■ Exercise requirements
Could you reproduce, word for word, everything below from the line containing "unfold lensEvent; (try" down to the line containing "(hT : Part.trunk ∈ l) : (failLearning", with both of those lines included and no others?

■ Extracted entries

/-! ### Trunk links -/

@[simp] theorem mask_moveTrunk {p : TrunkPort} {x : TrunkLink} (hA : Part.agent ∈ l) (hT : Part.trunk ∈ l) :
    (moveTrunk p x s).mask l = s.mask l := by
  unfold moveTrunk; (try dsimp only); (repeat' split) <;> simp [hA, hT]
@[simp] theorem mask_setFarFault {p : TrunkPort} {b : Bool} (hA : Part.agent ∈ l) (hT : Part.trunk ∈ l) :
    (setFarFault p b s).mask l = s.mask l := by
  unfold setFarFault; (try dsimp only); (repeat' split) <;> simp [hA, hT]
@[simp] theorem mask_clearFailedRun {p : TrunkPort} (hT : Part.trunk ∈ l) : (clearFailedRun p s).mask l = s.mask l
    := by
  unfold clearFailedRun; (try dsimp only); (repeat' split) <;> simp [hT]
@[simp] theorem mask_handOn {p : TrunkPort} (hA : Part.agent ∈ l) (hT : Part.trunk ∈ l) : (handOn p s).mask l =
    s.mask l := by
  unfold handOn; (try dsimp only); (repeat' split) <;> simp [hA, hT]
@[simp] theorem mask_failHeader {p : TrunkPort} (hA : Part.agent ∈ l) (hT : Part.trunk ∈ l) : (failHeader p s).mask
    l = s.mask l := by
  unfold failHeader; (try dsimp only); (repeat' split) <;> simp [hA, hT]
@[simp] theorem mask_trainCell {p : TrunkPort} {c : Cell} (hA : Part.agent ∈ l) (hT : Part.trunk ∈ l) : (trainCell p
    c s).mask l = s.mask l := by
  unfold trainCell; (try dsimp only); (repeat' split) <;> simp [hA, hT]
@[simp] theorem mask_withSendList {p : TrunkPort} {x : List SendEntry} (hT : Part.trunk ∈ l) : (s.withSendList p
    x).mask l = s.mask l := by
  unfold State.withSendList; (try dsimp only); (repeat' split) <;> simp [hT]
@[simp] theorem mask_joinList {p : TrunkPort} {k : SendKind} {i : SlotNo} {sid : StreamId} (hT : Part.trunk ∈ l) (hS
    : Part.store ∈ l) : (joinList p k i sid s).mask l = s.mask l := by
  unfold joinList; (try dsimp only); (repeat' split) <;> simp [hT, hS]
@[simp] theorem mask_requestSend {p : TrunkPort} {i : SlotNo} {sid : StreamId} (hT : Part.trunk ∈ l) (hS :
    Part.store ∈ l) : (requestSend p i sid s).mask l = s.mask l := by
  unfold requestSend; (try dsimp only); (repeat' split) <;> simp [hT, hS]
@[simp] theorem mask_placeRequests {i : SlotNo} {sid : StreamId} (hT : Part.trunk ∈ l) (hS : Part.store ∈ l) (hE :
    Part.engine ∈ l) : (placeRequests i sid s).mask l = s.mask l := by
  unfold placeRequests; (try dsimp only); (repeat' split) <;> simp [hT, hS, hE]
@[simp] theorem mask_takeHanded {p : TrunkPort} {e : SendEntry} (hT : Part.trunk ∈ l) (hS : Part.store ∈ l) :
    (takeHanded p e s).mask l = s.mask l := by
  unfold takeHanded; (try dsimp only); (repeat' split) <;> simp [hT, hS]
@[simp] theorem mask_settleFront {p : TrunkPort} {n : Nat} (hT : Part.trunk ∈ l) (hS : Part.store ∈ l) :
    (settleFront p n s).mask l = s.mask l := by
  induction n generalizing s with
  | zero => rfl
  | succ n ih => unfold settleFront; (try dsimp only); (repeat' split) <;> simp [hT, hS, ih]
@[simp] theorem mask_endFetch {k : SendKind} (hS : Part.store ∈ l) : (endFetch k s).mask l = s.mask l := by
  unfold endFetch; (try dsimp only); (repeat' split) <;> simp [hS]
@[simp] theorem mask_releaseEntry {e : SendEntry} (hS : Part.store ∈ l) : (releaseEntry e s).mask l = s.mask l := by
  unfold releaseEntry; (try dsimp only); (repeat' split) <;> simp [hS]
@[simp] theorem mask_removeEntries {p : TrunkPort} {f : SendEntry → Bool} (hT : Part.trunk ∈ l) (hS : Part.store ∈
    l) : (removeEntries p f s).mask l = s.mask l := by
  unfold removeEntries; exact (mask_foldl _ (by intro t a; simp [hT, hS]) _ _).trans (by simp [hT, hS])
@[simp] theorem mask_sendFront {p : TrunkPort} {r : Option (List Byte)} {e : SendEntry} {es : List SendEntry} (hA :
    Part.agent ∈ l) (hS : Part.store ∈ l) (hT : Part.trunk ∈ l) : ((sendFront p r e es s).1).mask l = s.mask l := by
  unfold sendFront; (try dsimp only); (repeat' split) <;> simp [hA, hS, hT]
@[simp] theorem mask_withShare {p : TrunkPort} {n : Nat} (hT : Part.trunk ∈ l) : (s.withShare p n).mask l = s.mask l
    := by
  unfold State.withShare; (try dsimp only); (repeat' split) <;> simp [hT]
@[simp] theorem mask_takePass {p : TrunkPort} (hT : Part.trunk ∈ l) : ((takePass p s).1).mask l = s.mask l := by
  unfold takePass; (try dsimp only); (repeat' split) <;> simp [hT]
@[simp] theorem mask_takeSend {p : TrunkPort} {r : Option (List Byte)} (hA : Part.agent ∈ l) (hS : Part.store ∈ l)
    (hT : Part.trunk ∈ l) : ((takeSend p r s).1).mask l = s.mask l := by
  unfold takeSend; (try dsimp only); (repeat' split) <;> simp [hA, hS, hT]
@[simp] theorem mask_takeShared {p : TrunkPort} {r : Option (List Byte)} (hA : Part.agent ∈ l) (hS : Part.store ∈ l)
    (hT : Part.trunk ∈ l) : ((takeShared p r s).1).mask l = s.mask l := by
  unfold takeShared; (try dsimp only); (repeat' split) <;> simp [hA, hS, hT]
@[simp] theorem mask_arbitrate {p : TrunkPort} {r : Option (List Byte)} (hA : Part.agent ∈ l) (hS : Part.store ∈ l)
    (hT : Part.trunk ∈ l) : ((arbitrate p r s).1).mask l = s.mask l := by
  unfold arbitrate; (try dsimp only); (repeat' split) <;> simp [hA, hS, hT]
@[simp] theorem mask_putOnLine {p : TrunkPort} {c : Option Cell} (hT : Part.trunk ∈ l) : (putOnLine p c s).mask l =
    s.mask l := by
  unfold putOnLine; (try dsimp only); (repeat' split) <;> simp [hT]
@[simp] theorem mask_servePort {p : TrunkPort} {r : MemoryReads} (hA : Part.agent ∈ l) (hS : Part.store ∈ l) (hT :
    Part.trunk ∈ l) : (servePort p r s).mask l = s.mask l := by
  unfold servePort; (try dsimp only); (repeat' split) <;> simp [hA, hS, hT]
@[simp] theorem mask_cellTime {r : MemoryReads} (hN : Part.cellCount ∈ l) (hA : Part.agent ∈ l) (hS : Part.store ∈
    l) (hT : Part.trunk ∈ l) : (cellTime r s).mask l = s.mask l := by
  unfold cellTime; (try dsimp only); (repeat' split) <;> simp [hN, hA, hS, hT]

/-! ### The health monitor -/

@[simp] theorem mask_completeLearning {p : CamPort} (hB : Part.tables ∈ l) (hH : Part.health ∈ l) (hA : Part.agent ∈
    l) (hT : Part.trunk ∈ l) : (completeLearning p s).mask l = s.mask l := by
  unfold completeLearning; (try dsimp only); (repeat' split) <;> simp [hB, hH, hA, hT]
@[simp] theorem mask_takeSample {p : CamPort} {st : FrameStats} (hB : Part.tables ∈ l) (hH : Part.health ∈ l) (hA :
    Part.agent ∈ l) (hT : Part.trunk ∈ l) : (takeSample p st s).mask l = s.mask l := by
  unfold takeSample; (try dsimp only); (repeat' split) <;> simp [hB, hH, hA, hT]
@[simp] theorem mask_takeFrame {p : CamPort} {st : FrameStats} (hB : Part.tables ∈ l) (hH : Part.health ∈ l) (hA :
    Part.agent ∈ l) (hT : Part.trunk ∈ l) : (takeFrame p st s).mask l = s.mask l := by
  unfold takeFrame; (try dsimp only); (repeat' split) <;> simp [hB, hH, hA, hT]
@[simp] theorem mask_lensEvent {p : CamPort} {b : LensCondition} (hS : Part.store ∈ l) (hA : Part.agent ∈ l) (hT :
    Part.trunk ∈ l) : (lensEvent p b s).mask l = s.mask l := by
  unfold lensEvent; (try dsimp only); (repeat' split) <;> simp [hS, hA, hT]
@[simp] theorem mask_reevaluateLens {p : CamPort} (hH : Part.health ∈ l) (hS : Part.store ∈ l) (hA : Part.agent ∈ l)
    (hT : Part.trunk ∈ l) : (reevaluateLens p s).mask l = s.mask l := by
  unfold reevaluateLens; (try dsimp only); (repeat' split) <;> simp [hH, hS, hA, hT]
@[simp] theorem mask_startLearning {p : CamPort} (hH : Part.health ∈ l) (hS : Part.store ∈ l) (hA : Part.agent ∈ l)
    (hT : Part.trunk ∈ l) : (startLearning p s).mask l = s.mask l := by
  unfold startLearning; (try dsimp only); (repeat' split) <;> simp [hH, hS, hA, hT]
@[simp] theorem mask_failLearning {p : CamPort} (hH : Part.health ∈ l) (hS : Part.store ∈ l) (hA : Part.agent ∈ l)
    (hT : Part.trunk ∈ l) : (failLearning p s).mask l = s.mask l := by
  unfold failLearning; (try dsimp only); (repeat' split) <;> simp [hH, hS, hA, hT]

■ Solution
  unfold lensEvent; (try dsimp only); (repeat' split) <;> simp [hS, hA, hT]
@[simp] theorem mask_reevaluateLens {p : CamPort} (hH : Part.health ∈ l) (hS : Part.store ∈ l) (hA : Part.agent ∈ l)
    (hT : Part.trunk ∈ l) : (reevaluateLens p s).mask l = s.mask l := by
  unfold reevaluateLens; (try dsimp only); (repeat' split) <;> simp [hH, hS, hA, hT]
@[simp] theorem mask_startLearning {p : CamPort} (hH : Part.health ∈ l) (hS : Part.store ∈ l) (hA : Part.agent ∈ l)
    (hT : Part.trunk ∈ l) : (startLearning p s).mask l = s.mask l := by
  unfold startLearning; (try dsimp only); (repeat' split) <;> simp [hH, hS, hA, hT]
@[simp] theorem mask_failLearning {p : CamPort} (hH : Part.health ∈ l) (hS : Part.store ∈ l) (hA : Part.agent ∈ l)
    (hT : Part.trunk ∈ l) : (failLearning p s).mask l = s.mask l := by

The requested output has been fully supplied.